# WHAT TO PRODUCE
Filter the entries below down to the lines that hold "List".

Items from a data source:
BEGIN
theorem keeps_writeWatchCfg {s0 s : State} (h : Keeps s0 s) {a1 : Nat} {a2 : Word} : Keeps s0 (s.writeWatchCfg a1 a2) := by
  unfold State.writeWatchCfg
  try dsimp only
  repeat' (with_reducible first | assumption | refine keeps_setReg ?_ | refine keeps_setFld ?_ | refine Keeps.ite ?_ ?_)

theorem keeps_setBus {s0 s : State} (h : Keeps s0 s) {a1 : Nat} {a2 : I2cBus} : Keeps s0 (s.setBus a1 a2) := by
  unfold State.setBus
  try dsimp only
  repeat' (with_reducible first | assumption | refine keeps_setFld ?_ | refine Keeps.updSame ?_ rfl rfl rfl rfl rfl)

theorem keeps_i2cStartXfer {s0 s : State} (h : Keeps s0 s) {a1 : Nat} {a2 : Word} : Keeps s0 (s.i2cStartXfer a1 a2) := by
  unfold State.i2cStartXfer
  try dsimp only
  repeat' (with_reducible first
      | assumption | refine keeps_count ?_ | refine keeps_setFld ?_ | refine keeps_setBus ?_ | refine keeps_free ?_
      | refine keeps_lichenHw ?_ | refine Keeps.ite ?_ ?_)

theorem keeps_i2cGo {s0 s : State} (h : Keeps s0 s) {a1 : Nat} {a2 : Word} : Keeps s0 (s.i2cGo a1 a2) := by
  unfold State.i2cGo
  try dsimp only
  repeat' (with_reducible first | assumption | refine keeps_setBus ?_ | refine keeps_i2cStartXfer ?_ | refine Keeps.ite ?_ ?_)

theorem keeps_setFrame {s0 s : State} (h : Keeps s0 s) {a1 : Nat} {a2 : OpenFrame} : Keeps s0 (s.setFrame a1 a2) := by
  unfold State.setFrame
  try dsimp only
  repeat' (with_reducible first | assumption | refine keeps_setStream ?_)

theorem keeps_setPort {s0 s : State} (h : Keeps s0 s) {a1 : Nat} {a2 : PortState} : Keeps s0 (s.setPort a1 a2) := by
  unfold State.setPort
  try dsimp only
  repeat' (with_reducible first | assumption | refine keeps_setFld ?_ | refine Keeps.updSame ?_ rfl rfl rfl rfl rfl)

theorem keeps_bufferRow {s0 s : State} (h : Keeps s0 s) {a1 : Nat} {a2 : OpenFrame} {a3 a4 : Nat} {a5 : List Nat} :
    Keeps s0 (s.bufferRow a1 a2 a3 a4 a5) := by
  unfold State.bufferRow
  try dsimp only
  repeat' (with_reducible first | assumption | refine keeps_setPort ?_ | refine Keeps.ite ?_ ?_)

theorem keeps_synthRows {s0 s : State} (h : Keeps s0 s) {a1 a2 : Nat} {a3 : List Nat} : Keeps s0 (s.synthRows a1 a2 a3) := by
  unfold State.synthRows
  try dsimp only
  repeat' (first
      | (with_reducible first
        | assumption | refine keeps_bufferRow ?_ | refine keeps_countBy ?_ | refine keeps_setFrame ?_
        | refine Keeps.foldl _ ?_ (fun u x hu => ?_))
      | split)

theorem keeps_watchTrigger {s0 s : State} (h : Keeps s0 s) {a1 a2 a3 : Nat} : Keeps s0 (s.watchTrigger a1 a2 a3) := by
  unfold State.watchTrigger
  try dsimp only
  repeat' (first
      | (with_reducible first
        | assumption | refine keeps_setTime ?_ | refine keeps_setReg ?_ | refine keeps_setFld ?_ | refine keeps_wakeFire ?_
        | refine keeps_setPort ?_ | refine keeps_postEvent ?_)
      | split)

theorem keeps_watchMeasure {s0 s : State} (h : Keeps s0 s) {a1 : Nat} {a2 : OpenFrame} : Keeps s0 (s.watchMeasure a1 a2) := by
  unfold State.watchMeasure
  try dsimp only
  repeat' (with_reducible first
      | assumption | refine keeps_setPort ?_ | refine keeps_setFld ?_ | refine keeps_watchTrigger ?_ | refine Keeps.ite ?_ ?_)

theorem keeps_closeFrame {s0 s : State} (h : Keeps s0 s) {a1 : Nat} {a2 : Bool} : Keeps s0 (s.closeFrame a1 a2) := by
  unfold State.closeFrame
  try dsimp only
  repeat' (first
      | (with_reducible first
        | assumption | refine keeps_synthRows ?_ | refine keeps_setStream ?_ | refine keeps_setReg ?_ | refine keeps_count ?_
        | refine keeps_modSaFrame ?_ | refine keeps_watchMeasure ?_ | refine Keeps.ite ?_ ?_)
      | split)

theorem keeps_discardFrames {s0 s : State} (h : Keeps s0 s) : Keeps s0 (s.discardFrames) := by
  unfold State.discardFrames
  try dsimp only
  repeat' (with_reducible first | assumption | refine Keeps.updSame ?_ rfl rfl rfl rfl rfl)

theorem keeps_discardLine {s0 s : State} (h : Keeps s0 s) {a1 a2 : Nat} {a3 : OpenFrame} :
    Keeps s0 (s.discardLine a1 a2 a3) := by
  unfold State.discardLine
  try dsimp only
  repeat' (with_reducible first | assumption | refine keeps_count ?_ | refine keeps_setFrame ?_)

theorem keeps_embeddedLine {s0 s : State} (h : Keeps s0 s) {a1 : Nat} {a2 : OpenFrame} {a3 : List Byte} :
    Keeps s0 (s.embeddedLine a1 a2 a3) := by
  unfold State.embeddedLine
  try dsimp only
  repeat' (with_reducible first
      | assumption | refine keeps_discardLine ?_ | refine keeps_setBytes ?_ | refine keeps_setNum ?_
      | refine keeps_setFrame ?_ | refine Keeps.ite ?_ ?_)

theorem keeps_markSet {s0 s : State} (h : Keeps s0 s) {a1 a2 : Nat} : Keeps s0 (s.markSet a1 a2) := by
  unfold State.markSet
  try dsimp only
  repeat' (first
      | (with_reducible first | assumption | refine keeps_setFrame ?_ | refine keeps_setStream ?_ | refine Keeps.ite ?_ ?_)
      | split)

theorem keeps_setFsOut {s0 s : State} (h : Keeps s0 s) {a1 : Nat} {a2 : FsyncOut} : Keeps s0 (s.setFsOut a1 a2) := by
  unfold State.setFsOut
  try dsimp only
  repeat' (with_reducible first | assumption | refine Keeps.updSame ?_ rfl rfl rfl rfl rfl)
END
# COMPLETED TASK
theorem keeps_bufferRow {s0 s : State} (h : Keeps s0 s) {a1 : Nat} {a2 : OpenFrame} {a3 a4 : Nat} {a5 : List Nat} :
theorem keeps_synthRows {s0 s : State} (h : Keeps s0 s) {a1 a2 : Nat} {a3 : List Nat} : Keeps s0 (s.synthRows a1 a2 a3) := by
theorem keeps_embeddedLine {s0 s : State} (h : Keeps s0 s) {a1 : Nat} {a2 : OpenFrame} {a3 : List Byte} :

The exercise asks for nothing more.